-- ==== Sys2Proof/Machine/Links.lean ====
section
/-!
DEFINITION. Bough ports below the slots (11): alignment blocks, lane faults and spare swaps, training, partner
authentication, link keys and their levels, frames and their tags.
-/

namespace Sys2Proof.Machine

/-! ## Lanes (R282, R287 to R290) -/

/-- The logical position that a physical receive lane serves; none for a standby or a replaced lane. -/
def lanePos (p : Port) (lane : Nat) : Option Nat :=
  if lane = 16 then p.pos16
  else if lane = 17 then p.pos17
  else if p.pos16 = some lane ∨ p.pos17 = some lane then none
  else some lane

/-- The physical lanes that serve the 16 logical positions. -/
def activeLanes (p : Port) : List Nat := (List.range 18).filter fun l => (lanePos p l).isSome

/-- Consecutive beats without a valid block on a lane. -/
def missingOf (p : Port) (lane : Nat) : Nat := mget 0 p.missing lane

/-- The lowest standby spare whose blocks arrive valid (R289). -/
def spareFor (p : Port) : Option Nat :=
  [16, 17].find? fun l => (lanePos p l).isNone && !p.failedLanes.contains l && missingOf p l == 0

/-- A native port that carries alignment blocks of its partner (Table 11-3). -/
def Port.aligned (p : Port) : Bool := p.mode == 0 && (p.st == .auth || p.st == .up || p.st == .swap)

/-- A declared fault on an active lane: a swap to the spare is requested, or the port fails where none is left (R289,
R290). While one swap is under way the position waits; the 1,000 beats of R290 run from the fault. -/
def State.requestSwap (s : State) (n pos : Nat) (fault : DWord) : State :=
  let p := s.port n
  if p.rxSwap.isSome then s
  else
    match spareFor p with
    | none => (s.event (.bgh n) 2 ((ptOfPort s n).getD 0xFF) [BitVec.ofNat 8 n]).updPort n fun p => { p with st := .failed }
    | some sp => s.updPort n fun p => { p with
        st := if p.st = .up then .swap else p.st,
        rxSwap := some { pos, spare := sp, eff := (p.rxBeat.getD 0) + 16, since := fault } }

/-- A fault of the lane has been declared since training. -/
def Port.faulty (p : Port) (lane : Nat) : Bool := p.failedAt.any fun e => e.1 == lane

/-- Declare a lane fault on a physical lane: it is marked failed, and an active lane's position is to move (R288 to
R290). A lane that an earlier training left marked and that is active again declares its fault anew. -/
def State.laneFault (s : State) (n lane : Nat) : State :=
  let p := s.port n
  let s := if p.faulty lane then s
    else (s.setPort n { p with failedLanes := if p.failedLanes.contains lane then p.failedLanes else p.failedLanes ++ [lane],
                               failedAt := minsert p.failedAt lane s.nowBeat }).event (.bgh n) 0 ((ptOfPort s n).getD 0xFF)
      [BitVec.ofNat 8 n]
  match lanePos p lane with
  | none => s
  | some pos => s.requestSwap n pos (mget 0 (s.port n).failedAt lane)
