/-- The words of a stream section with their start ac. -/
def timedWords (sec : List Byte) : List (Nat × OpWord) :=
  ((streamWords sec).foldl (fun (k : Nat × List (Nat × OpWord)) w =>
    (k.1 + wDelta w, (k.1 + wDelta w, w) :: k.2)) (0, [])).2.reverse

/-- The word is an LKRX from a receive slot of TYPE 02h (a working-copy receive). -/
def copyReceive (img : List Byte) (w : OpWord) : Bool :=
  wOp w == 0x35 &&
    (let g := segRec img (wBits w 62 47)
     !g.graft && (slotRec img g.slot).type == 2)

/-- The last beat offset in which a word other than NOP, END or a working-copy receive ends. -/
def lastWordBeat (img : List Byte) : Nat :=
  (secEnts img).foldl (fun m e =>
    if e.type ≠ 0x10 then m
    else (timedWords (secBytes img e)).foldl (fun m p =>
      if wOp p.2 ≤ 1 || copyReceive img p.2 then m else max m ((p.1 + wDur p.2 - 1) / acPerBeat e.tier)) m) 0

/-- VERIFY_END of an image (R257). -/
def imgVerifyEnd (img : List Byte) : Nat :=
  match pithPrograms img with
  | [] => lastWordBeat img
  | (_, p) :: _ => getLE p 8 4

/-- NORM_BEAT of an image (R257). -/
def imgNormBeat (img : List Byte) : Nat :=
  match pithPrograms img with
  | [] => lastWordBeat img
  | (_, p) :: _ => getLE p 12 4

/-- The open keys at the boundary that ends VERIFY_END are a fault of their engine (R328). -/
def State.expireKeys (s : State) (pt : Nat) : State :=
  s.each ((ptGroves s pt).filter fun g => (gveKeys s g).any GveKey.isOpen) fun s g => s.planFault pt g

/-- GVE_KEY_EXPIRY: VERIFY_END runs; what stays open to its end expires (R328). -/
def gveKeyExpiryEffect (pt : Nat) (s : State) : State :=
  match (s.part pt).working with
  | none => s
  | some r => if s.offset r = imgVerifyEnd ((s.part pt).image r) then s.setDue pt .keys else s

/-! ## Slot buffers (R299 to R302) -/

/-- The buffer of an occurrence in a list, empty where there is none. -/
def slotBuf (l : List SlotBuf) (slot occ : Nat) : SlotBuf :=
  (l.find? fun b => b.slot == slot && b.occ == occ).getD { slot, occ, data := [] }

/-- Put an occurrence's buffer back. -/
def setSlotBuf (l : List SlotBuf) (b : SlotBuf) : List SlotBuf :=
  b :: l.filter fun x => !(x.slot == b.slot && x.occ == b.occ)

def State.setTx (s : State) (pt : Nat) (b : SlotBuf) : State :=
  s.setBufs pt { s.ptBufs pt with tx := setSlotBuf (s.ptBufs pt).tx b }
def State.setRx (s : State) (pt : Nat) (b : SlotBuf) : State :=
  s.setBufs pt { s.ptBufs pt with rx := setSlotBuf (s.ptBufs pt).rx b }

/-- Crossing latency L (R112). -/
def crossing : Nat → Nat
  | 0 => 34
  | 1 => 28
  | 2 => 21
  | _ => 14

/-- Start of occurrence k's window, in 1/64 ns from the step's start. -/
def SlotRec.windowAt (r : SlotRec) (k : Nat) : Nat := r.beatOf k * 64000 + r.start

/-- The first occurrence whose window starts at or after a time in 1/64 ns times c (R299). -/
def SlotRec.firstFrom (r : SlotRec) (c need : Nat) : Option Nat :=
  let k := ceilDiv (need - r.windowAt 0 * c) (max r.period 1 * 64000 * c)
  if k < r.count then some k else none

/-- The latest occurrence whose deadline falls at or before a time in 1/64 ns times c (R299). -/
def SlotRec.lastBy (r : SlotRec) (lmax c now : Nat) : Option Nat :=
  let d := (r.beat * 64000 + slotDeadline r lmax) * c
  if now < d ∨ r.count = 0 then none else some (min (r.count - 1) ((now - d) / (max r.period 1 * 64000 * c)))

/-- The occurrence's deadline falls after the commit beat of its image (R302). -/
def afterCommit (img : List Byte) (r : SlotRec) (occ : Nat) : Bool :=
  decide (manCommitBeat img < (r.beatOf occ * 64000 + slotDeadline r (manLmax img r.port)) / 64000)

/-- A line of a preload; a chunk whose last byte is there enters reduction hardware (R325, R327). -/
def State.preload (s : State) (f : Flight) (slot off : Nat) (r : SlotRec) (bs : List Byte) : State :=
  let pt := f.at_.pt
  let b := slotBuf (s.ptBufs pt).rx slot f.place
  let data := patch (padTo r.payload b.data) off bs
  if off < chLength data ∧ chLength data ≤ off + bs.length then
    let e := s.enterChunk pt (data.take (chLength data))
    let s := e.s.checked? pt (clusterSuspect s f.c) e.bad
    s.setRx pt { b with data := padTo r.payload e.chunk, preloaded := true, src := f.c }
  else s.setRx pt { b with data, preloaded := true, src := f.c }

/-! ## Graft regions (R310, R311, R314) -/

/-- Partition address of region k of a graft record. -/
def graftRegion (img : List Byte) (g : GraftRec) (k : Nat) : Nat := graftBase img g.port + g.bufOff + k * g.bufBytes

/-- Absolute port of a relative one. -/
def absPort (s : State) (pt p : Nat) : Nat := (ptPorts s pt).getD p 0

/-- Bytes from a partition address, by lines. -/
def ptRead (s : State) (pt a n : Nat) : List Byte :=
  ((readLines s pt (a / 64 * 64) (ceilDiv (a % 64 + n) 64)).flatten.drop (a % 64)).take n

/-- Write bytes at a partition address in Crown. -/
def ptWrite (s : State) (pt a : Nat) (bs : List Byte) : State :=
  match resolve s pt a with
  | .crown g off => writeN s (crownBase g + off) bs
  | _ => s

/-- The elements of a graft region on the Azevo side, exactly (Table 11-11). -/
def graftElems (g : GraftRec) (bs : List Byte) : List Ext :=
  (List.range g.elements).map fun i =>
    if g.fmt = 0xC then (chBlock bs (i / 32)).elem (i % 32)
    else if g.fmt = 0xA then ofF32 (f32At bs (4 * i))
    else rowElem bs g.fmt g.elements i

/-- One scale per message (R311). -/
def graftScale (top : Int) (l : List Ext) : Int :=
  let m := ((l.filter Ext.isFin).map Ext.abs).foldl Ext.max .zero
  if m.isZero then 0 else ceilLog m - top

/-- The partner's wire bytes of a region (Table 11-11; PRESUMED, log entry 11). A copy that is already in the wire format
passes unchanged, to Yelger with the scale 1.0 (DESIGN CHOICE, log entry 11). -/
def graftWire (yelger : Bool) (g : GraftRec) (bs : List Byte) : List Byte :=
  let l := graftElems g bs
  let wire := if !yelger then 2 else if g.kind = 1 then 1 else 0
  let same := decide (g.kind = 2 ∧ g.fmt = wire)
  if !yelger then
    if same then bs.take (2 * g.elements) else l.flatMap fun v => toLE 2 (encodeN (elemFmt 2) .near v).1
  else if same then toLE 4 0x3F800000 ++ bs.take g.elements
  else
    let k := graftScale (if g.kind = 1 then 15 else 8) l
    toLE 4 (rne (.fin false 1 k)).toNat ++ l.flatMap fun v => toLE 1 (encodeN (elemFmt wire) .near (v.scale (-k))).1

/-- The image's relative port speaks Yelger's link. -/
def isYelger (img : List Byte) (p : Nat) : Bool := manPortMode img p == 3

### The task
Only the lines from the start of the material through the line containing "namespace Sys2Proof.Machine" belong in the answer, each copied exactly.

### Output
-- ==== Sys2Proof/Machine/Links.lean ====
section
/-!
DEFINITION. Bough ports below the slots (11): alignment blocks, lane faults and spare swaps, training, partner
authentication, link keys and their levels, frames and their tags.
-/

namespace Sys2Proof.Machine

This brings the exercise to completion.